**Extracted records**
Content starts

-- ==== Sys2Proof/Laws/Sluice.lean ====
section
/-! SUPPORT. What each operation of Machine/Sluice.lean can do: what follows from a state before it follows after it (Sys2Proof.Machine.State.Follows). -/
namespace Sys2Proof.Machine

theorem State.armTimed_follows {s0 s : State} {a1 a2} {t} (e : State.armTimed s a1 a2 = .ok t) (h : State.Follows s0 s) : State.Follows s0 t := by
  unfold State.armTimed at e
  split at e
  · cases e
  · split at e
    · cases e
    · split at e
      · cases e
      · cases e
        exact Follows.frame h

theorem State.storeVol_follows {s0 s : State} {a1} (h : State.Follows s0 s) : State.Follows s0 (State.storeVol s a1) := by
  unfold State.storeVol
  repeat' first | with_reducible assumption | intro _ | with_reducible apply State.placeCfg_follows | with_reducible apply State.keepPages_follows | with_reducible apply State.putVol_follows | with_reducible apply State.notePast_follows | with_reducible apply foldl_follows | with_reducible apply Follows.ite | split | extract_lets | with_reducible apply Follows.frame

theorem State.placeFrom_follows {s0 s : State} {a1 a2 a3 a4 a5 a6 a7 a8 a9} (h : State.Follows s0 s) : State.Follows s0 (State.placeFrom s a1 a2 a3 a4 a5 a6 a7 a8 a9).1 := by
  induction a6 generalizing s a7 a8 a9 with
  | zero =>
    unfold State.placeFrom
    repeat' first | with_reducible assumption | with_reducible apply ih | intro _ | with_reducible apply State.llcRead_follows | with_reducible apply State.llcWrite_follows | with_reducible apply foldl_follows | with_reducible apply Follows.ite | split | extract_lets | with_reducible apply Follows.frame
  | succ n ih =>
    unfold State.placeFrom
    repeat' first | with_reducible assumption | with_reducible apply ih | intro _ | with_reducible apply State.llcRead_follows | with_reducible apply State.llcWrite_follows | with_reducible apply foldl_follows | with_reducible apply Follows.ite | split | extract_lets | with_reducible apply Follows.frame

theorem State.placeAmt_follows {s0 s : State} {a1 a2 a3 a4 a5 a6 a7 a8} (h : State.Follows s0 s) : State.Follows s0 (State.placeAmt s a1 a2 a3 a4 a5 a6 a7 a8).1 := by
  unfold State.placeAmt
  repeat' first | with_reducible assumption | intro _ | with_reducible apply State.placeFrom_follows | with_reducible apply foldl_follows | with_reducible refine fst_follows (by assumption) ?_ | with_reducible apply Follows.ite | split | extract_lets | with_reducible apply Follows.frame

theorem State.layItems_follows {s0 s : State} {a1 a2 a3 a4 a5 a6 a7 a8} {t k} (e : State.layItems s a1 a2 a3 a4 a5 a6 a7 a8 = .ok (t, k)) (h : State.Follows s0 s) : State.Follows s0 t := by
  induction a7 generalizing s a8 with
  | nil =>
    unfold State.layItems at e
    split at e <;> cases e
    exact h
  | cons x l ih =>
    obtain ⟨r, idx, amt⟩ := x
    unfold State.layItems at e
    have hp := State.placeAmt_follows (a1 := r) (a2 := idx) (a3 := a1) (a4 := a2) (a5 := a5) (a6 := a3) (a7 := amt) (a8 := a6) h
    generalize State.placeAmt s r idx a1 a2 a5 a3 amt a6 = p at e hp
    obtain ⟨u, o⟩ := p
    cases o with
    | none => cases e
    | some x =>
      dsimp only at e
      by_cases hx : x > a4
      · rw [if_pos hx] at e; cases e
      · rw [if_neg hx] at e; exact ih e hp

theorem State.layStages_follows {s0 s : State} {a1 a2 a3 a4 a5 a6} {t k} (e : State.layStages s a1 a2 a3 a4 a5 a6 = .ok (t, k)) (h : State.Follows s0 s) : State.Follows s0 t := by
  induction a4 generalizing s a5 a6 with
  | nil => cases e; exact h
  | cons x l ih =>
    obtain ⟨u, lim⟩ := x
    unfold State.layStages at e
    split at e
    · cases e
    · exact ih e (State.layItems_follows ‹_› h)

theorem State.admitCmd_follows {s0 s : State} {a1 a2} {t k} (e : State.admitCmd s a1 a2 = .ok (t, k)) (h : State.Follows s0 s) : State.Follows s0 t := by
  unfold State.admitCmd at e
  dsimp only at e
  repeat' first | contradiction | split at e
  all_goals
    cases e
    exact State.layStages_follows (by assumption) h

theorem State.pinCache_follows {s0 s : State} {a1} (h : State.Follows s0 s) : State.Follows s0 (State.pinCache s a1) := by
  unfold State.pinCache
  repeat' first | with_reducible assumption | intro _ | with_reducible apply foldl_follows | with_reducible apply Follows.ite | split | extract_lets | with_reducible apply Follows.frame

theorem State.sluice_follows {s0 s : State} {a1 a2} (h : State.Follows s0 s) : State.Follows s0 (State.sluice s a1 a2).1 := by
  unfold State.sluice
  repeat' first | with_reducible assumption | intro _ | with_reducible apply State.bump_follows | with_reducible apply State.complete_follows | with_reducible refine State.admitCmd_follows (by assumption) ?_ | with_reducible apply State.bumpBy_follows | with_reducible apply State.reserveFor_follows | with_reducible apply State.takeLock_follows | with_reducible apply State.pinCache_follows | with_reducible apply foldl_follows | with_reducible apply Follows.ite | split | extract_lets | with_reducible apply Follows.frame

theorem State.cancelTimed_follows {s0 s : State} {a1} (h : State.Follows s0 s) : State.Follows s0 (State.cancelTimed s a1) := by
  unfold State.cancelTimed
  repeat' first | with_reducible assumption | intro _ | with_reducible apply foldl_follows | with_reducible apply Follows.ite | split | extract_lets | with_reducible apply Follows.frame

theorem State.unbook_follows {s0 s : State} {a1} (h : State.Follows s0 s) : State.Follows s0 (State.unbook s a1) := by
  unfold State.unbook
  repeat' first | with_reducible assumption | intro _ | with_reducible apply foldl_follows | with_reducible apply Follows.ite | split | extract_lets | with_reducible apply Follows.frame

theorem State.missCmd_follows {s0 s : State} {a1 a2 a3} (h : State.Follows s0 s) : State.Follows s0 (State.missCmd s a1 a2 a3) := by
  unfold State.missCmd
  repeat' first | with_reducible assumption | intro _ | with_reducible apply State.bump_follows | with_reducible apply State.putIo_follows | with_reducible apply State.unbook_follows | with_reducible apply State.checkCmd_follows | with_reducible apply State.endIo_follows | with_reducible apply State.discardCmd_follows | with_reducible apply foldl_follows | with_reducible apply Follows.ite | split | extract_lets | with_reducible apply Follows.frame

theorem execGetVolumeAdmission_follows {s : State} {a1 a2} : ∃ t, execGetVolumeAdmission a1 a2 s = .next t ∧ State.Follows s t := by
  unfold execGetVolumeAdmission
  refine ⟨_, rfl, ?_⟩
  have h := State.Follows.refl s
  repeat' first | with_reducible assumption | intro _ | with_reducible apply State.packet_follows | with_reducible apply PktRes.fail_follows | with_reducible exact PktRes.follows_waits | with_reducible apply PktRes.follows_done | with_reducible apply PktRes.follows_started | with_reducible apply PktRes.follows_startDone | with_reducible apply PktRes.follows_quiet | with_reducible apply foldl_follows | with_reducible apply Follows.ite | with_reducible apply PktRes.follows_ite | split | extract_lets | with_reducible apply Follows.frame

theorem execDeadlineMissed_follows {s : State} {a1 a2 a3} : ∃ t, execDeadlineMissed a1 a2 a3 s = .next t ∧ State.Follows s t := by
  unfold execDeadlineMissed
  refine ⟨_, rfl, ?_⟩
  have h := State.Follows.refl s
  repeat' first | with_reducible assumption | intro _ | with_reducible apply State.missCmd_follows | with_reducible apply foldl_follows | with_reducible apply Follows.ite | split | extract_lets | with_reducible apply Follows.frame

theorem execSetVolumeAdmission_follows {s : State} {a1 a2} : ∃ t, execSetVolumeAdmission a1 a2 s = .next t ∧ State.Follows s t := by
  unfold execSetVolumeAdmission
  refine ⟨_, rfl, ?_⟩
  have h := State.Follows.refl s
  repeat' first | with_reducible assumption | intro _ | with_reducible apply State.packet_follows | with_reducible apply PktRes.fail_follows | with_reducible apply State.storeVol_follows | with_reducible exact PktRes.follows_waits | with_reducible apply PktRes.follows_done | with_reducible apply PktRes.follows_started | with_reducible apply PktRes.follows_startDone | with_reducible apply PktRes.follows_quiet | with_reducible apply foldl_follows | with_reducible apply Follows.ite | with_reducible apply PktRes.follows_ite | split | extract_lets | with_reducible apply Follows.frame

end Sys2Proof.Machine
end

Content ends

Copy every line of the records above, starting with the first, up to and including the line containing "exact Follows.frame h".

-- ==== Sys2Proof/Laws/Sluice.lean ====
section
/-! SUPPORT. What each operation of Machine/Sluice.lean can do: what follows from a state before it follows after it (Sys2Proof.Machine.State.Follows). -/
namespace Sys2Proof.Machine

theorem State.armTimed_follows {s0 s : State} {a1 a2} {t} (e : State.armTimed s a1 a2 = .ok t) (h : State.Follows s0 s) : State.Follows s0 t := by
  unfold State.armTimed at e
  split at e
  · cases e
  · split at e
    · cases e
    · split at e
      · cases e
      · cases e
        exact Follows.frame h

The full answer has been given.